The profile of cytokines induced when a subject encounters allergens makes it possible to diagnose exposure and provide indications on the clinical evolution of the same, in the two possible and exclusive developments, that is towards a frank allergic symptomatology and/or towards a state of tolerance.

An in vitro diagnosis method has now been developed, suitable also for use as a kit, based on the expression profile of cytokines by T cells in response to specific allergens, which can be advantageously used in diagnostic applications, discriminating a response of inflammatory type from a regulatory type.
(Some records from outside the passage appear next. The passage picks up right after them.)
-- ==== Sys2Proof/Machine/Paths.lean ====
section
/-! DEFINITION. Paths of subchannels, mirror records, claims, completions, takeover, revert and parking (chapter 13):
the shared operations of the channel subsystem. -/

namespace Sys2Proof.Machine

/-! ### Subchannels, tiles and paths (R11, R358, R367) -/

def scTile (n : Sc) : Nat := n.val / 65536
def pairOf (t : Nat) : Nat := if t % 2 = 0 then t + 1 else t - 1

/-- The port that entry `k` of SC_PATHS names. -/
def State.scPort (s : State) (n : Sc) (k : Nat) : Option Port :=
  let e := s.fld (.scPaths n) (8 * k + 7) (8 * k)
  fin? 512 (128 * (scTile n / 2 * 2 + e / 128) + e % 128)

def State.scEnabled (s : State) (n : Sc) : Bool := s.fld (.scCfg n) 63 63 = 1
def State.scNpaths (s : State) (n : Sc) : Nat := s.fld (.scCfg n) 59 56
def State.scClaimNo (s : State) (n : Sc) : BitVec 32 := BitVec.ofNat 32 (s.fld (.scClaim n) 63 32)
def State.scListNo (s : State) (n : Sc) : Nat := s.fld (.scClaim n) 31 0
def State.scSeq (s : State) (n : Sc) : Nat := s.fld (.scStatus n) 31 0
/-- Tag of the next exchange (R370). -/
def State.scNextTag (s : State) (n : Sc) : Word := BitVec.ofNat 64 (s.scListNo n * 2 ^ 32 + s.scSeq n)

/-- I/O tile `t` runs: neither stopped nor isolated. -/
def State.itLive (s : State) (t : Nat) : Bool := s.tileLive (5 + t)

/-- The path engine of path `k`. -/
def State.scPe (s : State) (n : Sc) (k : Nat) : Option Pe := (s.scPort n k).bind s.portPe

/-- An engine is running in the sense of R367: not failed and not frozen (log entry 18). -/
def State.peRunning (s : State) (e : Pe) : Bool := !(s.pe e.val).failed && !(s.pe e.val).frozen

/-- The first three conditions of R367. -/
def State.pathUp (s : State) (n : Sc) (k : Nat) : Bool :=
  k < s.scNpaths n && s.fld (.scCfg n) (16 + k) (16 + k) = 1 &&
    (match s.scPort n k with
     | none => false
     | some p =>
       isLyvan (s.portProto p) && (s.port p.val).st == .active && s.itLive (p.val / 128) &&
         (match s.portPe p with
          | some e => s.peRunning e
          | none => false))

/-- Path `k` is usable (R367). -/
def State.pathUsable (s : State) (n : Sc) (k : Nat) : Bool := s.pathUp n k && !(s.sc n.val).holdoff.getLsbD k

def State.usablePaths (s : State) (n : Sc) : List (Fin 8) := (List.finRange 8).filter fun k => s.pathUsable n k.val

/-- Tile of path `k`. -/
def State.pathTile (s : State) (n : Sc) (k : Nat) : Nat := (s.scPort n k).elim 0 fun p => p.val / 128

/-- SAME_TILE of the subchannel's owning parcel. -/
def State.scSameTile (s : State) (n : Sc) : Bool :=
  match s.image, s.scOwner n with
  | some i, some o => o < 16 && i.sameTile o
  | _, _ => false

/-- Engines on the two tiles of the pair can reach each other: over the mirror link, or over the mesh through a
compute tile (R373). -/
def State.mirrorPath (s : State) (n : Sc) : Bool :=
  s.mirrorUp.getLsbD (scTile n / 2) || (List.range 4).any fun t => s.tileLive (1 + t)

/-- The standby path for an active path (R368, R373). -/
def State.chooseStandby (s : State) (n : Sc) (a : Fin 8) : Option (Fin 8) :=
  let us := (s.usablePaths n).filter fun k => k ≠ a
  match us.find? fun k => s.pathTile n k.val ≠ s.pathTile n a.val && s.mirrorPath n with
  | some k => some k
  | none => if s.scSameTile n then us.find? fun k => s.scPe n k.val ≠ s.scPe n a.val else none

/-- Configured with two or more paths and fewer than two usable (R368). -/
def State.scDegraded (s : State) (n : Sc) : Bool :=
  s.scEnabled n && 2 ≤ s.scNpaths n && (s.usablePaths n).length < 2

/-- Subchannels that have a record. -/
def State.scList (s : State) : List Sc := s.scs.filterMap fun e => fin? 262144 e.1

/-- The tile whose store records and writer serve the subchannel: its own, or the partner of one that is stopped (R358, R394). -/
def State.scServer (s : State) (n : Sc) : Nat := if s.itLive (scTile n) then scTile n else pairOf (scTile n)

/-- That writer as a master. -/
def State.scWriter (s : State) (n : Sc) : Master := .writer (Fin.ofNat 4 (s.scServer n))

/-- Source ID of a path engine. -/
def peSrc (e : Nat) : Nat := srcId (5 + e / 32) 0x13 (e % 32)

/-- A channel fault, from the engine `e` where there is one, else from engine 0 of the tile that serves the subchannel
(R394, R395). -/
def State.chFault (s : State) (n : Sc) (e : Option Pe) (kind cls : Nat) : State :=
  s.report (peSrc (e.elim (32 * s.scServer n) Fin.val)) kind cls n.val

/-! ### Mirror records (R371, R372, Table 13.5) -/

def recStart : BitVec 4 := 1
def recCycle : BitVec 4 := 2
def recEnd : BitVec 4 := 3
def recHandover : BitVec 4 := 4
def recPark : BitVec 4 := 5

/-- The record that describes the subchannel now. -/
def State.mkRec (s : State) (n : Sc) (kind : BitVec 4) (code : Byte) : MirrorRec :=
  let x := s.sc n.val
  { subch := n, kind := kind, claim := s.scClaimNo n, nextTag := s.scNextTag n, nextOrder := x.nextOrder
    moved := x.moved, lastResidual := x.lastResidual, lastDevstat := x.lastDevstat, endCode := code
    lastOrder := x.lastOrder, time := s.tb.ns }

/-- The bytes 0x00 to 0x37 of a record. -/
def recBytes (r : MirrorRec) : List Byte :=
  leBytes 4 (r.subch.val + r.kind.toNat * 2 ^ 20) ++ leBytes 4 r.claim.toNat ++ leBytes 8 r.nextTag.toNat ++
    leBytes 8 r.nextOrder.toNat ++ leBytes 8 r.moved.toNat ++ leBytes 4 r.lastResidual.toNat ++
    [r.lastDevstat, r.endCode, 0, 0] ++ leBytes 8 r.lastOrder.toNat ++ leBytes 8 r.time.toNat

/-- CHECK of a record. -/
def recCheck (r : MirrorRec) : Word := crc64 (recBytes r)

/-- Write a record into the store of tile `t`. -/
def State.storeRec (s : State) (n : Sc) (t : Nat) (r : MirrorRec) : State :=
  if !s.itLive t then s
  else if t = scTile n then s.modSc n.val fun x => { x with ownRec := some r }
  else s.modSc n.val fun x => { x with partnerRec := some r }

/-- Write a record into every store record that can be reached. -/
def State.storeBoth (s : State) (n : Sc) (r : MirrorRec) : State :=
  (s.storeRec n (scTile n) r).storeRec n (pairOf (scTile n)) r

/-- The running engine sends a record to its standby, or stores it where it can (R372). -/
def State.mirror (s : State) (n : Sc) (kind : BitVec 4) (code : Byte) : State :=
  let r := s.mkRec n kind code
  match (s.sc n.val).standby with
  | some _ => s.modSc n.val fun x => { x with sent := some r, stored := false }
  | none => (s.storeBoth n r).modSc n.val fun x => { x with sent := none, stored := false }

/-- Choose the standby anew; a record whose standby has gone is stored instead (R368, R373). -/
def State.refreshStandby (s : State) (n : Sc) : State :=
  let x := s.sc n.val
  let sb := x.active.bind fun a => s.chooseStandby n a
  if sb = x.standby then s
  else
    let s1 := s.setSc n.val { x with standby := sb, stored := false, beatFrozen := false }
    match x.sent, sb with
    | some r, none => (s1.storeBoth n r).modSc n.val fun y => { y with sent := none }
    | _, _ => s1

/-- Standbys are chosen anew when the tiles of a pair lose or regain each other (R373). -/
def State.refreshStandbys (s : State) : State := s.scList.foldl (fun s n => s.refreshStandby n) s

/-- The newer of the two store records: highest claim, then highest sequence number (R389). -/
def newestRec : Option MirrorRec → Option MirrorRec → Option MirrorRec
  | some a, some b =>
    if a.claim.toNat < b.claim.toNat then some b
    else if b.claim.toNat < a.claim.toNat then some a
    else if (a.nextTag.setWidth 32 : BitVec 32).toNat < (b.nextTag.setWidth 32 : BitVec 32).toNat then some b
    else some a
  | some a, none => some a
  | none, b => b

/-- Resume from a record of the running list; before its first record, from the start of the list (R380).  The exchange that
an older record names has been sent (R390). -/
def State.resumeFrom (s : State) (n : Sc) (r : Option MirrorRec) : State :=
  let x := s.sc n.val
  let same := r.filter fun y => y.nextTag.toNat / 2 ^ 32 = s.scListNo n
  match same with
  | some y =>
    (s.setSc n.val { x with nextOrder := y.nextOrder, moved := y.moved, lastResidual := y.lastResidual
                            lastDevstat := y.lastDevstat, lastOrder := y.lastOrder, exch := none, sent := none
                            stored := false, nonExchange := 0
                            orderSent := x.orderSent || decide (y.nextTag.toNat % 2 ^ 32 ≠ s.scSeq n) }).setFld
      (.scStatus n) 31 0 (y.nextTag.toNat % 2 ^ 32)
  | none =>
    s.setSc n.val { x with nextOrder := x.start.elim 0 (·.orderList), moved := 0, lastResidual := 0, lastDevstat := 0
                           exch := none, sent := none, stored := false, nonExchange := 0 }

/-! ### Parking and completions (R376 to R378, R389 to R392) -/

/-- A message of class SUBCHANNEL. -/
def State.scRaise (s : State) (n : Sc) (event : Nat) : State :=
  s.raiseOwned (5 + s.scServer n) 0x01 n.val event (s.scOwner n)

/-- A running subchannel parks (R389). -/
def State.park (s : State) (n : Sc) (cause : Fin 3) : State :=
  let e := (s.sc n.val).holder
  let s1 := (s.storeBoth n (s.mkRec n recPark 0)).modSc n.val fun x =>
    { x with st := .parked, parkCause := cause, exch := none, sent := none, stored := false, holder := none
             asking := none, revoking := false, handoverTo := none, active := none, standby := none }
  let s2 := (s1.bump (.scCount n) 31 16 1).scRaise n 1
  if cause.val = 1 then s2.chFault n e 0x4B clsContained else s2

/-- A completion queue that can be written: its tile runs (R394). -/
def State.qReach (s : State) (q : Qn) : Bool := s.itLive (qTile q)

/-- The status block (Table 13.6). -/
def State.statusBlock (s : State) (n : Sc) (code : Byte) (indoubt : Bool) : List Byte :=
  let x := s.sc n.val
  let w0 := code.toNat + x.lastDevstat.toNat * 2 ^ 8 + indoubt.toNat * 2 ^ 16 + x.takeover.toNat * 2 ^ 17
  leBytes 4 w0 ++ leBytes 4 (s.scClaimNo n).toNat ++ leBytes 8 x.lastTag.toNat ++ leBytes 4 x.lastResidual.toNat ++
    leBytes 4 0 ++ leBytes 8 x.lastOrder.toNat ++ leBytes 8 x.moved.toNat ++
    leBytes 8 (x.start.elim 0 fun b => b.param.toNat) ++ leBytes 8 s.now ++ leBytes 8 0

/-- The owner has the range in its MEMORY grants with the rights, for the writer (R361, R377). -/
def State.ownerAllows (s : State) (n : Sc) (a len need : Nat) : Bool :=
  match s.scOwner n with
  | some o => s.fwAllows [o] a len need
  | none => false

/-- Data of the completion queue word (R377). -/
def State.complWord (s : State) (n : Sc) (code : Byte) : Word :=
  BitVec.ofNat 64 (n.val * 2 ^ 46 + code.toNat * 2 ^ 32 + s.scListNo n)


/-- Enqueue the completion word; an error response drops it (R377). -/
def State.complEnqueue (s : State) (n : Sc) (b : StartBlock) (code : Byte) : State :=
  match fin? 32768 b.queue.toNat with
  | none => s
  | some q =>
    if !s.qReach q || !s.qEnabled q then s.bump (.scCount n) 15 8 1
    else s.qArrive q ⟨s.scWriter n, .enq b.user, s.complWord n code, false⟩

/-- The writer accepts a completion: status block, queue word, message, and the END record (R371, R376, R377); where
R387 or R390 asks, the next list begins with ESTABLISH. -/
def State.acceptCompletion (s : State) (n : Sc) (code : Byte) (indoubt : Bool) : State :=
  let x := s.sc n.val
  match x.start with
  | none => s
  | some b =>
    let s1 := if indoubt then s.setFld (.scStatus n) 31 0 (s.scSeq n + 1) else s
    let a := b.statusAddr.toNat
    let s2 := if s1.ownerAllows n a 64 needW && s1.memReachable a then
        s1.invWriteBytes (s1.scWriter n) a (s1.statusBlock n code indoubt)
      else s1.bump (.scCount n) 7 0 1
    let s3 := if b.qv then s2.complEnqueue n b code else s2
    let s4 := (s3.scRaise n 0).modSc n.val fun y =>
      { y with st := if y.disableAfter then .disabled else .idle, listOpen := false, post := none, clearing := false
               disableAfter := false, parkCause := 0, exch := none, orderSent := false
               needEstablish := y.needEstablish || indoubt || code = 0x07 || code = 0x09 }
    let s5 := s4.mirror n recEnd code
    if x.disableAfter then (s5.setFld (.scCfg n) 63 63 0).modSc n.val fun y => { y with holder := none, asking := none }
    else s5

/-- The engine ends the list: its post waits for the writer (R376); PROTOCOL_CHECK is logged. -/
def State.endList (s : State) (n : Sc) (code : Byte) : State :=
  let x := s.sc n.val
  let s1 := s.setSc n.val { x with post := some (code, x.orderSent), exch := none }
  if code = 0x06 then s1.chFault n x.holder 0x4D clsContained else s1

/-! ### Claims (R375) -/

/-- A list being cleared ends with CLEARED at the new engine, which repeats no exchange (R392). -/
def State.clearAtGrant (s : State) (n : Sc) : State :=
  let x := s.sc n.val
  if x.clearing && x.listOpen then s.endList n 0x08 else s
The most common allergens that are detected include: metals (nickel, palladium, chromium and cobalt), cosmetic products (hair dyes and makeup), dyes.

The test is performed on peripheral blood using dedicated tubes containing anticoagulant (lithium heparin) and pre-adhered with the specific allergen to be tested for sampling. Contact between allergen and immune cells therefore takes place directly in the sampling tubes which, after appropriate incubation, are centrifuged, the supernatant is collected and the production of cytokines is measured.

Possible Applications

  • In occupational medicine it allows to evaluate the exposure of workers to allergens even in the absence of clinical symptoms; 
  • The test is applied both to answer diagnostic questions and to monitor the effectiveness of anti-allergic therapeutic strategies.




  • Used in both clinics and in the occupational field; 
  • Non-invasive test: requires no doctor’s reading and patch for 72 hours;
  • ELISA technique instead of Elispot (expensive, with dedicated instrumentation and high manual skills);
  • Reproducible kit with instruments found in common immunology laboratories.